-- ==== Sys2Proof/Laws/KeepsTime.lean ====
section
/-! SUPPORT. What each operation and meaning of the shared operations, the time unit, the cycle, the keys, the hats and the Loaf keeps: one lemma per definition. -/

namespace Sys2Proof.Machine

variable {b : Bool} {s0 : State}

/-! Machine/Ops.lean. -/

theorem State.copyRange_keeps {s : State} {src : ℕ} {dst : ℕ} {n : ℕ} (hs : Keeps b s0 s) :
    Keeps b s0 (State.copyRange s src dst n) := by
  unfold State.copyRange
  refine Keeps.foldl ?_ ?_
  · refine State.clearRange_keeps ?_
    exact hs
  · intro _ _ h0
    refine State.setByte_keeps ?_
    exact h0

theorem State.setFlag_keeps {s : State} {r : Reg} {a2 : Bool} (hs : Keeps b s0 s) :
    Keeps b s0 (State.setFlag s r a2) := by
  unfold State.setFlag
  refine State.set_keeps ?_
  exact hs

theorem State.setInt_keeps {s : State} {r : Reg} {i : ℤ} (hs : Keeps b s0 s) :
    Keeps b s0 (State.setInt s r i) := by
  unfold State.setInt
  refine State.set_keeps ?_
  exact hs

theorem State.set64_keeps {s : State} {lo : Reg} {hi : Reg} {v : ℕ} (hs : Keeps b s0 s) :
    Keeps b s0 (State.set64 s lo hi v) := by
  unfold State.set64
  refine State.set_keeps ?_
  refine State.set_keeps ?_
  exact hs

theorem State.noteUpdate_keeps {s : State} {r : Reg} {before : ℕ} {kept : ℕ} (hs : Keeps b s0 s) :
    Keeps b s0 (State.noteUpdate s r before kept) := by
  unfold State.noteUpdate
  exact Keeps.congr hs rfl rfl rfl rfl (fun _ => rfl)

theorem State.updateTo_keeps {s : State} {r : Reg} {v : ℕ} {kept : ℕ} (hs : Keeps b s0 s) :
    Keeps b s0 (State.updateTo s r v kept) := by
  unfold State.updateTo
  refine State.set_keeps ?_
  refine State.noteUpdate_keeps ?_
  exact hs

theorem State.update_keeps {s : State} {r : Reg} {f : ℕ → ℕ} (hs : Keeps b s0 s) :
    Keeps b s0 (State.update s r f) := by
  unfold State.update
  refine State.updateTo_keeps ?_
  exact hs

theorem State.updateFlag_keeps {s : State} {r : Reg} (hs : Keeps b s0 s) :
    Keeps b s0 (State.updateFlag s r) := by
  unfold State.updateFlag
  refine State.update_keeps ?_
  exact hs

theorem State.clearField_keeps {s : State} {r : Reg} (hs : Keeps b s0 s) :
    Keeps b s0 (State.clearField s r) := by
  unfold State.clearField
  split
  · refine State.set_keeps ?_
    exact hs
  · refine State.set_keeps ?_
    refine State.noteUpdate_keeps ?_
    exact hs

theorem State.clearBits_keeps {s : State} {r : Reg} {m : ℕ} (hs : Keeps b s0 s) :
    Keeps b s0 (State.clearBits s r m) := by
  unfold State.clearBits
  refine State.set_keeps ?_
  exact hs

theorem State.withForming_keeps {s : State} {f : Forming → Forming} (hs : Keeps b s0 s) :
    Keeps b s0 (State.withForming s f) := by
  unfold State.withForming
  exact Keeps.congr hs rfl rfl rfl rfl (fun _ => rfl)

theorem State.withSec_keeps {s : State} {f : Sec → Sec} (hs : Keeps b s0 s) :
    Keeps b s0 (State.withSec s f) := by
  unfold State.withSec
  exact Keeps.congr hs rfl rfl rfl rfl (fun _ => rfl)

theorem State.withTwin_keeps {s : State} {f : Twin → Twin} (hs : Keeps b s0 s) :
    Keeps b s0 (State.withTwin s f) := by
  unfold State.withTwin
  exact Keeps.congr hs rfl rfl rfl rfl (fun _ => rfl)

theorem State.withLine_keeps {s : State} {l : Line} {f : LineState → LineState} (hs : Keeps b s0 s) :
    Keeps b s0 (State.withLine s l f) := by
  unfold State.withLine
  split
  · exact Keeps.congr hs rfl rfl rfl rfl (fun _ => rfl)
  · exact Keeps.congr hs rfl rfl rfl rfl (fun _ => rfl)

theorem State.withLoaf_keeps {s : State} {c : Line} {f : Loaf → Loaf} (hs : Keeps b s0 s) :
    Keeps b s0 (State.withLoaf s c f) := by
  unfold State.withLoaf
  split
  · exact Keeps.congr hs rfl rfl rfl rfl (fun _ => rfl)
  · exact Keeps.congr hs rfl rfl rfl rfl (fun _ => rfl)

theorem State.draw_keeps {s : State} (hs : Keeps b s0 s) :
    KeepsSnd b s0 (State.draw s) := by
  unfold State.draw
  refine Keeps.mk_snd ?_
  exact Keeps.congr hs rfl rfl rfl rfl (fun _ => rfl)

theorem State.when_keeps {s : State} {c : Bool} {f : State → State} (hs : Keeps b s0 s) (hf : ∀ y0, Keeps b s0 y0 → Keeps b s0 (f y0)) :
    Keeps b s0 (State.when s c f) := by
  unfold State.when
  refine Keeps.ite ?_ ?_
  · refine hf _ ?_
    exact hs
  · exact hs

theorem State.each_keeps {a0 : Type} {s : State} {l : List a0} {f : a0 → State → State} (hs : Keeps b s0 s)
    (hf : ∀ y0 y1, Keeps b s0 y1 → Keeps b s0 (f y0 y1)) :
    Keeps b s0 (State.each s l f) := by
  unfold State.each
  refine Keeps.foldl ?_ ?_
  · exact hs
  · intro _ _ h0
    refine hf _ _ ?_
    exact h0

--------------------------------------------------

Task to carry out>
With no line skipped, repeat the records exactly.

The answer>
-- ==== Sys2Proof/Laws/KeepsTime.lean ====
section
/-! SUPPORT. What each operation and meaning of the shared operations, the time unit, the cycle, the keys, the hats and the Loaf keeps: one lemma per definition. -/

namespace Sys2Proof.Machine

variable {b : Bool} {s0 : State}

/-! Machine/Ops.lean. -/

theorem State.copyRange_keeps {s : State} {src : ℕ} {dst : ℕ} {n : ℕ} (hs : Keeps b s0 s) :
    Keeps b s0 (State.copyRange s src dst n) := by
  unfold State.copyRange
  refine Keeps.foldl ?_ ?_
  · refine State.clearRange_keeps ?_
    exact hs
  · intro _ _ h0
    refine State.setByte_keeps ?_
    exact h0

theorem State.setFlag_keeps {s : State} {r : Reg} {a2 : Bool} (hs : Keeps b s0 s) :
    Keeps b s0 (State.setFlag s r a2) := by
  unfold State.setFlag
  refine State.set_keeps ?_
  exact hs

theorem State.setInt_keeps {s : State} {r : Reg} {i : ℤ} (hs : Keeps b s0 s) :
    Keeps b s0 (State.setInt s r i) := by
  unfold State.setInt
  refine State.set_keeps ?_
  exact hs

theorem State.set64_keeps {s : State} {lo : Reg} {hi : Reg} {v : ℕ} (hs : Keeps b s0 s) :
    Keeps b s0 (State.set64 s lo hi v) := by
  unfold State.set64
  refine State.set_keeps ?_
  refine State.set_keeps ?_
  exact hs

theorem State.noteUpdate_keeps {s : State} {r : Reg} {before : ℕ} {kept : ℕ} (hs : Keeps b s0 s) :
    Keeps b s0 (State.noteUpdate s r before kept) := by
  unfold State.noteUpdate
  exact Keeps.congr hs rfl rfl rfl rfl (fun _ => rfl)

theorem State.updateTo_keeps {s : State} {r : Reg} {v : ℕ} {kept : ℕ} (hs : Keeps b s0 s) :
    Keeps b s0 (State.updateTo s r v kept) := by
  unfold State.updateTo
  refine State.set_keeps ?_
  refine State.noteUpdate_keeps ?_
  exact hs

theorem State.update_keeps {s : State} {r : Reg} {f : ℕ → ℕ} (hs : Keeps b s0 s) :
    Keeps b s0 (State.update s r f) := by
  unfold State.update
  refine State.updateTo_keeps ?_
  exact hs

theorem State.updateFlag_keeps {s : State} {r : Reg} (hs : Keeps b s0 s) :
    Keeps b s0 (State.updateFlag s r) := by
  unfold State.updateFlag
  refine State.update_keeps ?_
  exact hs

theorem State.clearField_keeps {s : State} {r : Reg} (hs : Keeps b s0 s) :
    Keeps b s0 (State.clearField s r) := by
  unfold State.clearField
  split
  · refine State.set_keeps ?_
    exact hs
  · refine State.set_keeps ?_
    refine State.noteUpdate_keeps ?_
    exact hs

theorem State.clearBits_keeps {s : State} {r : Reg} {m : ℕ} (hs : Keeps b s0 s) :
    Keeps b s0 (State.clearBits s r m) := by
  unfold State.clearBits
  refine State.set_keeps ?_
  exact hs

theorem State.withForming_keeps {s : State} {f : Forming → Forming} (hs : Keeps b s0 s) :
    Keeps b s0 (State.withForming s f) := by
  unfold State.withForming
  exact Keeps.congr hs rfl rfl rfl rfl (fun _ => rfl)

theorem State.withSec_keeps {s : State} {f : Sec → Sec} (hs : Keeps b s0 s) :
    Keeps b s0 (State.withSec s f) := by
  unfold State.withSec
  exact Keeps.congr hs rfl rfl rfl rfl (fun _ => rfl)

theorem State.withTwin_keeps {s : State} {f : Twin → Twin} (hs : Keeps b s0 s) :
    Keeps b s0 (State.withTwin s f) := by
  unfold State.withTwin
  exact Keeps.congr hs rfl rfl rfl rfl (fun _ => rfl)

theorem State.withLine_keeps {s : State} {l : Line} {f : LineState → LineState} (hs : Keeps b s0 s) :
    Keeps b s0 (State.withLine s l f) := by
  unfold State.withLine
  split
  · exact Keeps.congr hs rfl rfl rfl rfl (fun _ => rfl)
  · exact Keeps.congr hs rfl rfl rfl rfl (fun _ => rfl)

theorem State.withLoaf_keeps {s : State} {c : Line} {f : Loaf → Loaf} (hs : Keeps b s0 s) :
    Keeps b s0 (State.withLoaf s c f) := by
  unfold State.withLoaf
  split
  · exact Keeps.congr hs rfl rfl rfl rfl (fun _ => rfl)
  · exact Keeps.congr hs rfl rfl rfl rfl (fun _ => rfl)

theorem State.draw_keeps {s : State} (hs : Keeps b s0 s) :
    KeepsSnd b s0 (State.draw s) := by
  unfold State.draw
  refine Keeps.mk_snd ?_
  exact Keeps.congr hs rfl rfl rfl rfl (fun _ => rfl)

theorem State.when_keeps {s : State} {c : Bool} {f : State → State} (hs : Keeps b s0 s) (hf : ∀ y0, Keeps b s0 y0 → Keeps b s0 (f y0)) :
    Keeps b s0 (State.when s c f) := by
  unfold State.when
  refine Keeps.ite ?_ ?_
  · refine hf _ ?_
    exact hs
  · exact hs

theorem State.each_keeps {a0 : Type} {s : State} {l : List a0} {f : a0 → State → State} (hs : Keeps b s0 s)
    (hf : ∀ y0 y1, Keeps b s0 y1 → Keeps b s0 (f y0 y1)) :
    Keeps b s0 (State.each s l f) := by
  unfold State.each
  refine Keeps.foldl ?_ ?_
  · exact hs
  · intro _ _ h0
    refine hf _ _ ?_
    exact h0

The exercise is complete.